Legislation To Loosen Federal Stem Cell Funding Could Change Focus of State Program
Passage of a bill (HR 810) that would loosen restrictions on federal funding for human embryonic stem cell research likely would shift grant awards by the California Institute for Regenerative Medicine "squarely toward the controversial field known as research cloning," the San Francisco Chronicle reports (Hall, San Francisco Chronicle, 5/26).
The bill, sponsored by Rep. Michael Castle (R-Del.) with nearly 200 co-sponsors, would expand federal funding for embryonic stem cell research and allow research using stem cells derived from embryos originally created for fertility treatments and willingly donated by patients. The bill would not allow federal funding for embryonic stem cell research on stem cell lines or embryos created expressly for research purposes.
The Senate is expected to take up an identical bill soon, and the measure likely has enough support to pass.
The current embryonic stem cell research policy allows federal funding for the research only when the cells are extracted from stem cell lines created on or before Aug. 9, 2001, the date that President Bush announced the policy (California Healthline, 5/25).
Bush has said he would veto the bill if it reaches his desk, and it is "unlikely" that there are enough votes in the House to override a veto, the Chronicle reports.
However, if the bill were to become law, CIRM likely will shift its grant-awarding focus because Proposition 71 gives "high priority" to stem cell research that does not receive "timely or sufficient federal funding, unencumbered by limitations that would impede the research."
The federal bill does not include funding for research on cloned embryos, similar to those recently developed in South Korea.
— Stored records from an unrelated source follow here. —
/-- Why bits are no instruction (R166). -/
inductive Reject where
  | opcode
  | function
  | field
  | length
  deriving DecidableEq, Repr

/-- The fields common to every format, and the body [75:18] (Table 07.2). -/
structure Word96 where
  c    : Ctl
  body : BitVec 58
  z    : Bool
  p    : Pred
  fn   : BitVec 5
  opc  : BitVec 7
  deriving DecidableEq, Repr

def Word96.ofBits (w : BitVec 96) : Word96 :=
  { c := { yld := w.getLsbD 95, setf := w.extractLsb' 91 4, wait := w.extractLsb' 79 12, stall := w.extractLsb' 76 3 },
    body := w.extractLsb' 18 58, z := w.getLsbD 17, p := { pg := w.extractLsb' 12 4, pn := w.getLsbD 16 },
    fn := w.extractLsb' 7 5, opc := w.extractLsb' 0 7 }

/-- The word of the common fields and a body (Table 07.2). -/
def packWord (c : Ctl) (p : Pred) (opc fn : Nat) (body : BitVec 58) : BitVec 96 :=
  BitVec.ofBool c.yld ++ c.setf ++ c.wait ++ c.stall ++ body ++ 0#1 ++ BitVec.ofBool p.pn ++ p.pg ++
    BitVec.ofNat 5 fn ++ BitVec.ofNat 7 opc

/-- No predicate: PG and PN zero (R159). -/
def Pred.none : Pred := { pg := 0, pn := false }

/-- Format R, bits [75:18] (Table 07.3). -/
structure FmtR where
  imm : BitVec 18
  mod : BitVec 8
  sc  : BitVec 8
  sb  : BitVec 8
  sa  : BitVec 8
  dst : BitVec 8
  deriving DecidableEq, Repr

def FmtR.ofBody (b : BitVec 58) : FmtR :=
  { imm := b.extractLsb' 40 18, mod := b.extractLsb' 32 8, sc := b.extractLsb' 24 8, sb := b.extractLsb' 16 8,
    sa := b.extractLsb' 8 8, dst := b.extractLsb' 0 8 }

def FmtR.body (f : FmtR) : BitVec 58 := f.imm ++ f.mod ++ f.sc ++ f.sb ++ f.sa ++ f.dst

/-- Format I, bits [75:18] (R162). -/
def bodyI (imm : BitVec 32) (dst : BitVec 8) : BitVec 58 := 0#2 ++ imm ++ 0#8 ++ 0#8 ++ dst

/-- Format B, bits [75:18] (R163). -/
structure FmtB where
  r    : BTgt
  t    : BTgt
  sa   : BitVec 8
  mode : BitVec 2
  kc   : BitVec 4
  deriving DecidableEq, Repr

def FmtB.ofBody (b : BitVec 58) : FmtB :=
  { r := { slot := b.extractLsb' 55 3, line := b.extractLsb' 37 18 },
    t := { slot := b.extractLsb' 34 3, line := b.extractLsb' 16 18 }, sa := b.extractLsb' 8 8,
    mode := b.extractLsb' 4 2, kc := b.extractLsb' 0 4 }

def FmtB.body (f : FmtB) : BitVec 58 :=
  f.r.slot ++ f.r.line ++ f.t.slot ++ f.t.line ++ f.sa ++ 0#2 ++ f.mode ++ f.kc

/-- A target field that is zero. -/
def BTgt.zero : BTgt := { line := 0, slot := 0 }

/-! Register fields narrower than eight bits, read and written (R158). -/

def srOf (f : BitVec 8) : SR := f.setWidth 6
def krOf (f : BitVec 8) : KR := f.setWidth 4
def ofSr (r : SR) : BitVec 8 := r.setWidth 8
def ofKr (r : KR) : BitVec 8 := r.setWidth 8

/-- MOD of format M (Table 07.4). -/
def modM (pol scl : BitVec 2) (sx : Bool) (wid : BitVec 3) : BitVec 8 := pol ++ scl ++ BitVec.ofBool sx ++ wid

def MemOp.ofR (f : FmtR) : MemOp :=
  { pol := f.mod.extractLsb' 6 2, scl := f.mod.extractLsb' 4 2, sx := f.mod.getLsbD 3, wid := f.mod.extractLsb' 0 3,
    base := srOf f.sa, off := f.sb, disp := f.imm }

def ScopedOp.ofR (f : FmtR) : ScopedOp :=
  { scl := f.mod.extractLsb' 4 2, wid := f.mod.extractLsb' 0 3, base := srOf f.sa, off := f.sb,
    scope := f.imm.extractLsb' 15 3, disp := f.imm.extractLsb' 0 15 }

def MemOp.toR (m : MemOp) (dst sc : BitVec 8) : FmtR :=
  { imm := m.disp, mod := modM m.pol m.scl m.sx m.wid, sc := sc, sb := m.off, sa := ofSr m.base, dst := dst }

def ScopedOp.toR (m : ScopedOp) (sx : Bool) (dst sc : BitVec 8) : FmtR :=
  { imm := m.scope ++ m.disp, mod := modM 0 m.scl sx m.wid, sc := sc, sb := m.off, sa := ofSr m.base, dst := dst }

/-! Functions that the immediate groups and the atomics name by number (Tables 08.1, 08.3, 09.4). -/

def SFn.code : SFn → Nat
  | .add => 0
  | .sub => 1
  | .mul => 2
  | .mulhi => 3
  | .mulhu => 4
  | .div => 5
  | .divu => 6
  | .rem => 7
  | .remu => 8
  | .and => 9
  | .or => 10
  | .xor => 11
  | .andn => 12
  | .shl => 13
  | .shr => 14
  | .sar => 15
  | .min => 16
  | .max => 17
  | .minu => 18
  | .maxu => 19
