-- ==== Sys2Proof/Machine/Mem.lean ====
section
/-! DEFINITION. Byte memories in canonical form: addresses strictly rising, no byte listed that equals what an unlisted
address reads as. One form serves device memory, the matrix stores and stash pages. -/

namespace Sys2Proof.Machine

/-- What an unlisted address reads as: zero (DESIGN CHOICE, log 3: the spec gives memory no reset contents). -/
def memBlank : Byte := 0

/-- The byte at an address. -/
def memRead : List Host.Cell → Nat → Byte
  | [], _ => memBlank
  | (a, b) :: m, x => if a == x then b else if x < a then memBlank else memRead m x

/-- Writes one byte and keeps the canonical form: writing the blank removes the entry. -/
def memWrite : List Host.Cell → Nat → Byte → List Host.Cell
  | [], x, v => if v == memBlank then [] else [(x, v)]
  | (a, b) :: m, x, v =>
    if x < a then (if v == memBlank then (a, b) :: m else (x, v) :: (a, b) :: m)
    else if x == a then (if v == memBlank then m else (x, v) :: m)
    else (a, b) :: memWrite m x v

/-- Every listed address is above `lo`, addresses rise strictly and no byte is blank. -/
def memWfFrom : Option Nat → List Host.Cell → Bool
  | _, [] => true
  | none, (a, b) :: m => b != memBlank && memWfFrom (some a) m
  | some lo, (a, b) :: m => lo < a && b != memBlank && memWfFrom (some a) m

/-- The canonical form of a memory. -/
def Memory.wf (m : List Host.Cell) : Bool := memWfFrom none m

/-- `n` bytes from an address up. -/
def memReadN (m : List Host.Cell) (a : Nat) : Nat → List Byte
  | 0 => []
  | n + 1 => memRead m a :: memReadN m (a + 1) n

/-- Writes a list of bytes from an address up. -/
def memWriteN (m : List Host.Cell) (a : Nat) : List Byte → List Host.Cell
  | [] => m
  | b :: bs => memWriteN (memWrite m a b) (a + 1) bs

/-- The little-endian number in `n` bytes (R4). -/
def memNat (m : List Host.Cell) (a n : Nat) : Nat := leNat (memReadN m a n)

end Sys2Proof.Machine
end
According to the Chronicle, cloned stem cells would be the "most obvious" area of research for CIRM.
Zach Hall, interim president of CIRM, said, "We will give preference to those things not eligible for federal funding." He added that if the bill were approved, CIRM's "biggest emphasis" would be on somatic cell nuclear transfer -- the process used by South Korean scientists involving cloned embryos. "We will be doing SCNT in any case," Hall said, adding, "That is too critical a technology for us not to be involved in it."
Hank Greeley, a law professor at Stanford University who served on a 2002 state cloning panel, said, "Some people who generally favor stem cell research do have a problem when you are creating to be destroying embryos." Greeley added that he doubted many California residents had serious objections about research cloning and noted that the practice is legal under state laws that prohibit reproductive cloning.
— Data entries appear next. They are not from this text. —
def fDiv (f : FFmt) (rm : BitVec 2) (a b : Nat) : FRes := fDivV f rm (.ofBits f a) (.ofBits f b)
def fRcp (f : FFmt) (rm : BitVec 2) (a : Nat) : FRes := fDivV f rm (.fin false 1 0) (.ofBits f a)

/-- The integer square root, bit by bit: `k` bits still to be tried below the root `r` found so far. -/
def isqrtBits (n : Nat) : Nat → Nat → Nat
  | 0, r => r
  | k + 1, r => isqrtBits n k (if (r + 2 ^ k) * (r + 2 ^ k) ≤ n then r + 2 ^ k else r)

def isqrt (n : Nat) : Nat := isqrtBits n (Nat.log2 n / 2 + 1) 0

/-- RNE(√a) (R71, R72). -/
def fSqrt (f : FFmt) (rm : BitVec 2) (a : Nat) : FRes :=
  match FVal.ofBits f a with
  | .nan s => ⟨f.nan, if s then flNV else 0⟩
  | .inf n => if n then ⟨f.nan, flNV⟩ else ⟨f.inf false, 0⟩
  | .fin n m e =>
    if m == 0 then ⟨f.zero n, 0⟩
    else if n then ⟨f.nan, flNV⟩
    else
      let k : Nat := 160 + (if e % 2 == 0 then 0 else 1)
      let x := m * 2 ^ k
      let r := isqrt x
      roundMag f rm false r ((e - k) / 2) (r * r != x)

/-- RNE(1 / √a) (R71, R72). -/
def fRsqrt (f : FFmt) (rm : BitVec 2) (a : Nat) : FRes :=
  match FVal.ofBits f a with
  | .nan s => ⟨f.nan, if s then flNV else 0⟩
  | .inf n => if n then ⟨f.nan, flNV⟩ else ⟨f.zero false, 0⟩
  | .fin n m e =>
    if m == 0 then ⟨f.inf n, flDZ⟩
    else if n then ⟨f.nan, flNV⟩
    else
      -- 1/(m 2^e) = (2^k / m) 2^(-e-k), with -e-k even; the root of the floor is the floor of the root
      let k : Nat := 240 + (if e % 2 == 0 then 0 else 1)
      let q := 2 ^ k / m
      let r := isqrt q
      roundMag f rm false r ((-e - k) / 2) (r * r != q || 2 ^ k % m != 0)

/-- ln 2 × 2^256, rounded down. -/
def ln2c : Nat := 80260960185991308862233904206310070533990667611589946606122867505419956976171

/-- exp of y / 2^256 for 0 ≤ y < 2^256: the Taylor terms from the k-th on, each rounded down. -/
def expTerms (y : Nat) : Nat → Nat → Nat → Nat → Nat
  | 0, _, _, acc => acc
  | fuel + 1, k, t, acc =>
    let t := t * y / 2 ^ 256 / k
    expTerms y fuel (k + 1) t (acc + t)

/-- 2^(p / 2^256) × 2^256 rounded down to within a few units, for 0 ≤ p < 2^256. -/
def exp2Frac (p : Nat) : Nat := expTerms (p * ln2c / 2 ^ 256) 60 1 (2 ^ 256) (2 ^ 256)

/-- Exp2CR(x, f, rm) (R71, R72) for an exact real x. -/
def exp2V (f : FFmt) (rm : BitVec 2) (x : FVal) : FRes :=
  match x with
  | .nan s => ⟨f.nan, if s then flNV else 0⟩
  | .inf n => if n then ⟨f.zero false, 0⟩ else ⟨f.inf false, 0⟩
  | .fin n m e =>
    if m == 0 then roundMag f rm false 1 0 false
    else if (Nat.log2 m : Int) + e ≥ 14 then roundMag f rm false 1 (if n then -40000 else 40000) false
    else
      -- x as a signed number of units 2^-256; a part below that only makes the value inexact
      let whole := m * 2 ^ (e + 256).toNat / 2 ^ (-e - 256).toNat
      let lost := m * 2 ^ (e + 256).toNat % 2 ^ (-e - 256).toNat != 0
      let v : Int := if n then -(whole : Int) - (if lost then 1 else 0) else whole
      let ip := v / (2 ^ 256 : Int)
      let fp := (v % (2 ^ 256 : Int)).toNat
      if fp == 0 && !lost then roundMag f rm false 1 ip false
      else roundMag f rm false (exp2Frac fp) (ip - 256) true

def fExp2 (f : FFmt) (rm : BitVec 2) (a : Nat) : FRes := exp2V f rm (.ofBits f a)

/-- The first `k` binary places of log2 of y / 2^400, for 1 ≤ y / 2^400 < 2, by repeated squaring. -/
def log2Bits : Nat → Nat → Nat → Nat
  | 0, _, acc => acc
  | k + 1, y, acc =>
    let z := y * y / 2 ^ 400
    if z < 2 ^ 401 then log2Bits k z (2 * acc) else log2Bits k (z / 2) (2 * acc + 1)

/-- RNE(log2 a) (R71, R72). -/
def fLog2 (f : FFmt) (rm : BitVec 2) (a : Nat) : FRes :=
  match FVal.ofBits f a with
  | .nan s => ⟨f.nan, if s then flNV else 0⟩
  | .inf n => if n then ⟨f.nan, flNV⟩ else ⟨f.inf false, 0⟩
  | .fin n m e =>
    if m == 0 then ⟨f.inf true, flDZ⟩
    else if n then ⟨f.nan, flNV⟩
    else
      let l := Nat.log2 m
      let ip : Int := (l : Int) + e
      if m == 2 ^ l then
        (if ip == 0 then ⟨f.zero false, 0⟩ else roundMag f rm (ip < 0) ip.natAbs 0 false)
      else
        let v : Int := ip * 2 ^ 192 + (log2Bits 192 (m * 2 ^ (400 - l)) 0 : Nat)
        if v < 0 then roundMag f rm true (v.natAbs - 1) (-192) true else roundMag f rm false v.toNat (-192) true

/-- Ordering of two values that are no NaNs: −1, 0 or 1. −0 equals +0. -/
def cmpV (a b : FVal) : Int :=
  match a, b with
  | .inf x, .inf y => if x == y then 0 else if x then -1 else 1
  | .inf x, _ => if x then -1 else 1
  | _, .inf y => if y then 1 else -1
  | .fin n1 m1 e1, .fin n2 m2 e2 =>
    let e := min e1 e2
    let d := sgnInt n1 (m1 * 2 ^ (e1 - e).toNat) - sgnInt n2 (m2 * 2 ^ (e2 - e).toNat)
    if d < 0 then -1 else if d == 0 then 0 else 1
  | _, _ => 0

def FVal.neg? : FVal → Bool
  | .fin n _ _ => n
  | .inf n => n
  | .nan _ => false

/-- minimumNumber and maximumNumber (R73); `mx` asks for the maximum. -/
def fMinMax (f : FFmt) (mx : Bool) (a b : Nat) : FRes :=
  let x := FVal.ofBits f a
  let y := FVal.ofBits f b
  let fl := x.snan ||| y.snan
  if x.isNan && y.isNan then ⟨f.nan, fl⟩
  else if x.isNan then ⟨b, fl⟩
  else if y.isNan then ⟨a, fl⟩
  else
    let c := cmpV x y
    let aLess := c < 0 || (c == 0 && x.neg? && !y.neg?)
    ⟨if aLess != mx then a else b, fl⟩

/-- VFABS and VFNEG: a NaN gives the canonical NaN, and no flag is set (R68). -/
def fAbs (f : FFmt) (a : Nat) : FRes := if (FVal.ofBits f a).isNan then ⟨f.nan, 0⟩ else ⟨a % f.signBit, 0⟩
def fNeg (f : FFmt) (a : Nat) : FRes :=
  if (FVal.ofBits f a).isNan then ⟨f.nan, 0⟩
  else ⟨a % f.signBit + (if a / f.signBit % 2 == 1 then 0 else f.signBit), 0⟩

/-- The class mask of Table 08.6. -/
def fClass (f : FFmt) (a : Nat) : FRes :=
  let sub := a / 2 ^ f.fb % 2 ^ f.eb == 0
  ⟨match FVal.ofBits f a with
    | .nan false => 512
    | .nan true => 256
    | .inf false => 128
    | .inf true => 1
    | .fin n m _ =>
      if m == 0 then (if n then 8 else 16)
      else if sub then (if n then 4 else 32)
      else (if n then 2 else 64), 0⟩

/-- VFSCALE: RNE(a × 2^b) (R191). -/
def fScale (f : FFmt) (rm : BitVec 2) (a : Nat) (b : Int) : FRes :=
  match FVal.ofBits f a with
  | .fin n m e =>
    if m == 0 then ⟨a, 0⟩
    else
      -- beyond this any finite value has overflowed, or fallen far below the smallest subnormal
      let b := if b > 10000 then 10000 else if b < -10000 then -10000 else b
      roundMag f rm n m (e + b) false
  | v => roundF f rm v

/-- RoundInt of num / den under rm (R76). -/
def roundRat (rm : BitVec 2) (num : Int) (den : Nat) : Int :=
  let q := num / (den : Int)
  let r := num % (den : Int)
  match rm.toNat with
  | 0 => if 2 * r > den || (2 * r == den && q % 2 != 0) then q + 1 else q
  | 1 => if num < 0 && r != 0 then q + 1 else q
  | 2 => q
  | _ => if r != 0 then q + 1 else q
David Magnus, director of a bioethics program at Stanford, said people who initially are opposed to research cloning would have fewer concerns when informed that researchers take "something like the first two or three steps out of the 100 steps you need to take" in order to develop a cloned embryo to birth. He added, "[N]o reputable scientists are even working on the other 97 steps" (San Francisco Chronicle, 5/26).
Summaries of recent editorials in California newspapers addressing the House vote and CIRM appear below.
Los Angeles Times: In vitro fertilization, which Bush supports, "unavoidably involves the creation and knowing destruction of many embryos," a Times editorial states, adding that Bush's support for IVF is "the biggest flaw in logic" and the "moral weak point" of his argument against stem cell research. According to the editorial, for people who have an "uncertain or ambiguous" opinion on whether embryos are "full human beings," stem cell research is "a choice between real human lives and a symbolic statement about the value of an embryo" (Los Angeles Times, 5/26).
Los Angeles Times: Klein "should welcome the constitutional amendment" by Sen. Deborah Ortiz (D-Sacramento) "because it could insulate the institute from lawsuits alleging that the lack of public oversight had rendered the stem cell bonds unconstitutional," a Times editorial states. Instead, CIRM leaders "are engaging in inexcusable rhetoric," the editorial continues. If Klein wanted CIRM "to be free of legislative controls," he "should have moved quickly to make certain that the institute would follow ethical and public-meeting standards," according to the editorial (Los Angeles Times, 5/26).
- Sacramento Bee: A Bee editorial offers a "compromise" for ICOC and Ortiz on the proposed amendment to the state constitution. Ortiz's conflict-of-interest provision "overreaches" by requiring peer reviewers "not only to disclose their biomedical stock holdings, but also to divest those holdings or put them in a blind trust," the editorial states. "Public disclosure -- similar to what is required for state officials -- should be the rule here," according to the editorial. Regarding peer review meetings, requiring all of them to be held in the open "may be unrealistic," but "there is no reason these meetings need to be completely closed," the editorial states. The editorial adds that Ortiz's proposal to make stem cell therapies affordable to all Californians "could easily wait two years," when lawmakers "have the legal standing" to amend Proposition 71 (Sacramento Bee, 5/26).